• _Stored records_:
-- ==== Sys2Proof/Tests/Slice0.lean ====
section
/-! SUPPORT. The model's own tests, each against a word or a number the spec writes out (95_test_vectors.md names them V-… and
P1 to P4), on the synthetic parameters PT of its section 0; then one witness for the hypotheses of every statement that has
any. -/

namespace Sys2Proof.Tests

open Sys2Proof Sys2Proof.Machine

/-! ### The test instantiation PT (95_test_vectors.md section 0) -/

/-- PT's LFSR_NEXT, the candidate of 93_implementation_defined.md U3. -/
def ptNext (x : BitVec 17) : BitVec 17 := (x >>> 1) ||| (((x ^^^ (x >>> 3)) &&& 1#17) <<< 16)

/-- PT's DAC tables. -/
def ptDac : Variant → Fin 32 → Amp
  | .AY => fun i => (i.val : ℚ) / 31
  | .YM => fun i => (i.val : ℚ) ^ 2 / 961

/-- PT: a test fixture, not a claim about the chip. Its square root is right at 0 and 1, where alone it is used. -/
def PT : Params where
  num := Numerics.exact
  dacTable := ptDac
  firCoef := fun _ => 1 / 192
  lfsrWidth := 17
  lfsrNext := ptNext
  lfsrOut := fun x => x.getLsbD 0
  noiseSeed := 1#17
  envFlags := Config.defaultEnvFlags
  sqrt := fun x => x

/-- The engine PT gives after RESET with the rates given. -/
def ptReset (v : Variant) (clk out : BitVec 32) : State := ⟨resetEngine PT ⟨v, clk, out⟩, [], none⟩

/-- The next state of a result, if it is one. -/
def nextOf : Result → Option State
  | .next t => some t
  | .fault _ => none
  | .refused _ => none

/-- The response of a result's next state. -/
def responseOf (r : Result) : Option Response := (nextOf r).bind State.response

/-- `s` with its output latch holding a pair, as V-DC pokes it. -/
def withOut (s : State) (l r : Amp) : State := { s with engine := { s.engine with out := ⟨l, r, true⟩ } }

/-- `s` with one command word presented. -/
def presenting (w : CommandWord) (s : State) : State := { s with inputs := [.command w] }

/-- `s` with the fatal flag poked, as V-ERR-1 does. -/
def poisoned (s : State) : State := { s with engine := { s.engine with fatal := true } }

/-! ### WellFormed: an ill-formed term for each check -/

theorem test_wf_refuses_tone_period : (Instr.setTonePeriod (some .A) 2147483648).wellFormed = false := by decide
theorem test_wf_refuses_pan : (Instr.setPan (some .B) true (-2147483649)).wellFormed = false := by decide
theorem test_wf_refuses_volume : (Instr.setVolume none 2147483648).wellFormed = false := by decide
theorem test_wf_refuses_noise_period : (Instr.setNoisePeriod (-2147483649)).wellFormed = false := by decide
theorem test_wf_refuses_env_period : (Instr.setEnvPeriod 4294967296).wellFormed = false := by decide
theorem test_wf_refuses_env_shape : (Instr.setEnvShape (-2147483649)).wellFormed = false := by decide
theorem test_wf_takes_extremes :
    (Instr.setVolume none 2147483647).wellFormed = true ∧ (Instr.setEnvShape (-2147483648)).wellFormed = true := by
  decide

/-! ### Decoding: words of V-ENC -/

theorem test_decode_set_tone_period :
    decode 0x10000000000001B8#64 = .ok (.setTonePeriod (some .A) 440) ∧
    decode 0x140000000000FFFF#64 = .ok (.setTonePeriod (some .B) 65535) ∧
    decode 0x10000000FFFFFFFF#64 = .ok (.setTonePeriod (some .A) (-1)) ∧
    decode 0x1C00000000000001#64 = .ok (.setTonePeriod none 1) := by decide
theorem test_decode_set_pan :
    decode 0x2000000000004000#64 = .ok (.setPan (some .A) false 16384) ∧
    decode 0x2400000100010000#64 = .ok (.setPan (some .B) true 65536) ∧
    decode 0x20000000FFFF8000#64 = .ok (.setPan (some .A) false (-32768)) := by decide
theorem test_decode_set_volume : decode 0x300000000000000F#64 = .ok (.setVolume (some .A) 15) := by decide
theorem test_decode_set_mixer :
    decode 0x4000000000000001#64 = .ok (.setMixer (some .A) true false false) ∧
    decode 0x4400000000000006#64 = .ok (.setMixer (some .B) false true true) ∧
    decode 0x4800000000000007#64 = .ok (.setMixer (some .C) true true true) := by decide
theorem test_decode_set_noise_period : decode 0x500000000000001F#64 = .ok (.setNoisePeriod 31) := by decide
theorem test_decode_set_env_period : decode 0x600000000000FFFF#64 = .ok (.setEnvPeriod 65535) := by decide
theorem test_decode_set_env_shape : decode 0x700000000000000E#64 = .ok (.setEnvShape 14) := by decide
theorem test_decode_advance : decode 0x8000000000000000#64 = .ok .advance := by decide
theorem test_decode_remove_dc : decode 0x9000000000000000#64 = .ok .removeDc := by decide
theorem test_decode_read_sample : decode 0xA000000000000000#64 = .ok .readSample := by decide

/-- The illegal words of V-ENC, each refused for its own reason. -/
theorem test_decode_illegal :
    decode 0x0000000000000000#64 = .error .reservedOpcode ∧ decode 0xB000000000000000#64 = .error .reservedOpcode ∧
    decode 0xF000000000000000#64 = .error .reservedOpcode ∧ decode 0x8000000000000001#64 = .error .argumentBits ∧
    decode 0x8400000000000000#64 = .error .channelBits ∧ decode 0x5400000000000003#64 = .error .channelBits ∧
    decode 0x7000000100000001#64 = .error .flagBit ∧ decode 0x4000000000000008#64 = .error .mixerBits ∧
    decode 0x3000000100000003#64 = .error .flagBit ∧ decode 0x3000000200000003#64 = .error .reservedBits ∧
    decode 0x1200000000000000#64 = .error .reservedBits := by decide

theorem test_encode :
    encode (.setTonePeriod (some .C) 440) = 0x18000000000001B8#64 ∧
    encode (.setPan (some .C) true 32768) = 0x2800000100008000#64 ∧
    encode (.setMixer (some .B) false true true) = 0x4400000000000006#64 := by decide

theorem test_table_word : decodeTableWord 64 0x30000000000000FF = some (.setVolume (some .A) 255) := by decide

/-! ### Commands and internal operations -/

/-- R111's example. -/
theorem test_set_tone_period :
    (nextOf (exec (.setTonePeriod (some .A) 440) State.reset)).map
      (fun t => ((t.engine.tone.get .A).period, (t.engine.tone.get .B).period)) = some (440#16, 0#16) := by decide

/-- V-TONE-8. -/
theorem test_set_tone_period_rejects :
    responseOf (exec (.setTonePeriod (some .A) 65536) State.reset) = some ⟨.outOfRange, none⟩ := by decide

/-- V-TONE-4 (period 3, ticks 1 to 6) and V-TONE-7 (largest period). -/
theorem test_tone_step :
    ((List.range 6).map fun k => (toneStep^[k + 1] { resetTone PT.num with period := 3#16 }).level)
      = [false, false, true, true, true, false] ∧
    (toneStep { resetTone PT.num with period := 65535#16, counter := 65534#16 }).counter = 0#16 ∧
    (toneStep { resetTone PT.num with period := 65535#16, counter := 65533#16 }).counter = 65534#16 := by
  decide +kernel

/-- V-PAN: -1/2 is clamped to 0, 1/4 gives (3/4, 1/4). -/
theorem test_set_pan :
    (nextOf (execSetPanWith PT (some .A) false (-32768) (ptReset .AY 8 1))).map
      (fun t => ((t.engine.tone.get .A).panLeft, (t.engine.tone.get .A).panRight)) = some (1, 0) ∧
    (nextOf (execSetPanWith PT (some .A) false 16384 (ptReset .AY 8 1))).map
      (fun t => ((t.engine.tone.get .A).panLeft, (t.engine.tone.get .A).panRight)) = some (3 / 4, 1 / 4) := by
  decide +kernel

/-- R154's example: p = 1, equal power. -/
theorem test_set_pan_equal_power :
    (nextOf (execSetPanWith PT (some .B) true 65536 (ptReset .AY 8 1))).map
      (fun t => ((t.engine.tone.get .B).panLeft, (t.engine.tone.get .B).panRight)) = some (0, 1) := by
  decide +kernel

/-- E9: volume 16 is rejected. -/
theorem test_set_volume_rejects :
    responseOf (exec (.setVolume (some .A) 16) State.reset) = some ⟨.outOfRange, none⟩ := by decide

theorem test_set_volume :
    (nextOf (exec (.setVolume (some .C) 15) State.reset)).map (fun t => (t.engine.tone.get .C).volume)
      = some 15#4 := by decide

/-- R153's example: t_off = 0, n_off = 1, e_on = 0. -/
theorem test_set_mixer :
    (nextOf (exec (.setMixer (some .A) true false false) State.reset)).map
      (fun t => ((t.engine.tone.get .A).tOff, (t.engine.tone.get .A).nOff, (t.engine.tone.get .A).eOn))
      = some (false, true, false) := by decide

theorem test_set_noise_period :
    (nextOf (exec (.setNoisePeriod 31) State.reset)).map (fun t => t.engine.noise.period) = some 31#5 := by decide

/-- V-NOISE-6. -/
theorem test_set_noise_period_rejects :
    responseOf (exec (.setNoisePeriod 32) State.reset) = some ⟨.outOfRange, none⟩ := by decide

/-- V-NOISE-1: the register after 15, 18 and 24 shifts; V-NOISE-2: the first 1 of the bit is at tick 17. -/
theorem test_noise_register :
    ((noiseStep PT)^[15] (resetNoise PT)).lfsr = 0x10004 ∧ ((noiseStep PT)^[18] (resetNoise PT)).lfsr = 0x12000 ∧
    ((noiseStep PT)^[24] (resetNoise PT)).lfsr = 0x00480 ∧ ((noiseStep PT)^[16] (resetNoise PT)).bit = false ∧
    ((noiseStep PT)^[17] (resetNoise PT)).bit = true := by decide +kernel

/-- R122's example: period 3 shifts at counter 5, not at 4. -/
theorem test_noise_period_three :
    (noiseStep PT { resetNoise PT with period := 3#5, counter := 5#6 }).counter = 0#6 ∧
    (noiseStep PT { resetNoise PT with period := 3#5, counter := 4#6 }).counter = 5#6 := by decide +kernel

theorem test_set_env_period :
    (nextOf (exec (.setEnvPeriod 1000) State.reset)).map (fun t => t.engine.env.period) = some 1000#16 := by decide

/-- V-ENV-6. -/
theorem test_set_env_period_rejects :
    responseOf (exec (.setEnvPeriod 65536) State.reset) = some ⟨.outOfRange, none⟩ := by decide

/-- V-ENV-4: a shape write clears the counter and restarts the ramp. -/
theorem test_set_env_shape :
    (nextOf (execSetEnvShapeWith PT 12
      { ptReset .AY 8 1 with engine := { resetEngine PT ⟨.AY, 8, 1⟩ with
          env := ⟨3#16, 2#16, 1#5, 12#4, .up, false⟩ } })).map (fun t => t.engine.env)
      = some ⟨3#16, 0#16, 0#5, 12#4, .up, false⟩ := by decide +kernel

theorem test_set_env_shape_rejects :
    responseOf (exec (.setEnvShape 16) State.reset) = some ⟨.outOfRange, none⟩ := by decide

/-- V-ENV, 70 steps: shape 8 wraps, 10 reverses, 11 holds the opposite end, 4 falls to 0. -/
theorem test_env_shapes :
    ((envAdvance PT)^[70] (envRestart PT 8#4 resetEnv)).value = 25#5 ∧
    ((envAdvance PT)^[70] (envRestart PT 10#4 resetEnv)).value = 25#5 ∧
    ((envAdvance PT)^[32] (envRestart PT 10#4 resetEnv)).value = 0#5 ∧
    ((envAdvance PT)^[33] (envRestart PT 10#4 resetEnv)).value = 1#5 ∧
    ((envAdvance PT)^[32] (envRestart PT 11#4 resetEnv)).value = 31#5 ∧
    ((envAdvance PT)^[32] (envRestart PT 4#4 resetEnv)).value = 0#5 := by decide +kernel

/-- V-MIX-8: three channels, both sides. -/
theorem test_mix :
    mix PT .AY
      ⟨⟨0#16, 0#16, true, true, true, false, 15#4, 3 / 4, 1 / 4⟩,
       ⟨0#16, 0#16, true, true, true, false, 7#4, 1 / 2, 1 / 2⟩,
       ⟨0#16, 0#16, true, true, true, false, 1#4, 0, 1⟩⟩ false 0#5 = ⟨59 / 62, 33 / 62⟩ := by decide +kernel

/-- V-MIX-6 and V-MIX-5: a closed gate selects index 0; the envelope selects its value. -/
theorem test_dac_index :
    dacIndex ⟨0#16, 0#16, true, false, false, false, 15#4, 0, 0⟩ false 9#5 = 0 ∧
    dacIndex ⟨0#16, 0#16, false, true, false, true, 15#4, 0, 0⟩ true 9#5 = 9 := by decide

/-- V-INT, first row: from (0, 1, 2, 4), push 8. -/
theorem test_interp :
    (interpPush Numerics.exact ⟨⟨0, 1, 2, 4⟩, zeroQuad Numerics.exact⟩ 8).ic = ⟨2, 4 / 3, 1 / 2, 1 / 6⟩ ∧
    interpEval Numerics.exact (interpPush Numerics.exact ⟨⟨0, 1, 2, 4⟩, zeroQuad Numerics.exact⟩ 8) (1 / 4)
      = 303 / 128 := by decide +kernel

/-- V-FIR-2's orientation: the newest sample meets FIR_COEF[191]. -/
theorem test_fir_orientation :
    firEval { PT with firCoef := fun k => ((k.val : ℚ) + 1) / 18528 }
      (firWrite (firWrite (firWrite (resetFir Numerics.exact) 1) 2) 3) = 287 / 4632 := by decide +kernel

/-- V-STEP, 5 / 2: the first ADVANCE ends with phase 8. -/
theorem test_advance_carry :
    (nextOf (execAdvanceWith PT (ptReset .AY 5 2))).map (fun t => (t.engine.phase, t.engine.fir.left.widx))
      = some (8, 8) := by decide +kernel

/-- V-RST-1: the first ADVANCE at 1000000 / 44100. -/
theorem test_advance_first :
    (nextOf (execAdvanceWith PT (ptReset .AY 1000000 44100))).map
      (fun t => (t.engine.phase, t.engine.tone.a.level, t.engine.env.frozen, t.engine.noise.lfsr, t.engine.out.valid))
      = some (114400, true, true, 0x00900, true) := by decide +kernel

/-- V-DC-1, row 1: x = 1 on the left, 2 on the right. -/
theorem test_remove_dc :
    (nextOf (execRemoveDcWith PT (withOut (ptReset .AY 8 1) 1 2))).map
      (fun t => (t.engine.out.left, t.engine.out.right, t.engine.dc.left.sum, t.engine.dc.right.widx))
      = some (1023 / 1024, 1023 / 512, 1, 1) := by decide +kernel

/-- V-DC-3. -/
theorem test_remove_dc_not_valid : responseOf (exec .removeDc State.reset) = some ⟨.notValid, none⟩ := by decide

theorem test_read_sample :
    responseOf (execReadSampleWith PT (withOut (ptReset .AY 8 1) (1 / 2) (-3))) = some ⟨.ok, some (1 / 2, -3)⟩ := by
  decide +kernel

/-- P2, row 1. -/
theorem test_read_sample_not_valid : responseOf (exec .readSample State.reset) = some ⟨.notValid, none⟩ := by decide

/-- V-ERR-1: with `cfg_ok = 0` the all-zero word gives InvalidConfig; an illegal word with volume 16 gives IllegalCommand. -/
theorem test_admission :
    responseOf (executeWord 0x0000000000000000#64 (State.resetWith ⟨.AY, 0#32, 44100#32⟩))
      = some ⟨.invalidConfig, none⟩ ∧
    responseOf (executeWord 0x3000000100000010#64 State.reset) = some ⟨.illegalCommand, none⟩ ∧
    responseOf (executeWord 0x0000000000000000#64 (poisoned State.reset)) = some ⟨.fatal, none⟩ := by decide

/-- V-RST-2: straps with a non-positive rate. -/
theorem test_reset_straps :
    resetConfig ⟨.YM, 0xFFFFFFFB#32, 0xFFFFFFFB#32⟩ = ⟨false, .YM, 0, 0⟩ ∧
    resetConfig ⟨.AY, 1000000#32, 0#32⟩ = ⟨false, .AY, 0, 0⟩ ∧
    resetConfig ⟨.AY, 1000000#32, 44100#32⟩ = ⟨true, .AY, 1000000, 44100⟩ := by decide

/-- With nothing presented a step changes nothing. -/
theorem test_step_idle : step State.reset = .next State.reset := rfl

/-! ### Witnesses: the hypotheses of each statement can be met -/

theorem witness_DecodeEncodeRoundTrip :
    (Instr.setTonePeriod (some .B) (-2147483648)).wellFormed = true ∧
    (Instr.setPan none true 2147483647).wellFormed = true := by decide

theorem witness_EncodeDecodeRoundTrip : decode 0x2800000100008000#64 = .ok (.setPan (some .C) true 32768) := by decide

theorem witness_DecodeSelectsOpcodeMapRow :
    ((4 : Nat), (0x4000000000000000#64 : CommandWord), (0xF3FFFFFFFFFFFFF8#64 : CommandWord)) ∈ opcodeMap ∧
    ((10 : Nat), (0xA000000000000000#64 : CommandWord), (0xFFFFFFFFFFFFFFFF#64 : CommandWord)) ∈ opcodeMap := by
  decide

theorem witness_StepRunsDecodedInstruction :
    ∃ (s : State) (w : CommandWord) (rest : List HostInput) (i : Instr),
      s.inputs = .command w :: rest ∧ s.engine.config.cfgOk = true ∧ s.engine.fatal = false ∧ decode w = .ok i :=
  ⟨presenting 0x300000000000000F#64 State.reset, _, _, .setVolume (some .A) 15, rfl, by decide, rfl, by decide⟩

• _Work required_: Among the entries above, count the lines that contain the word "where" and give the number by itself.

• _Task solution_: 2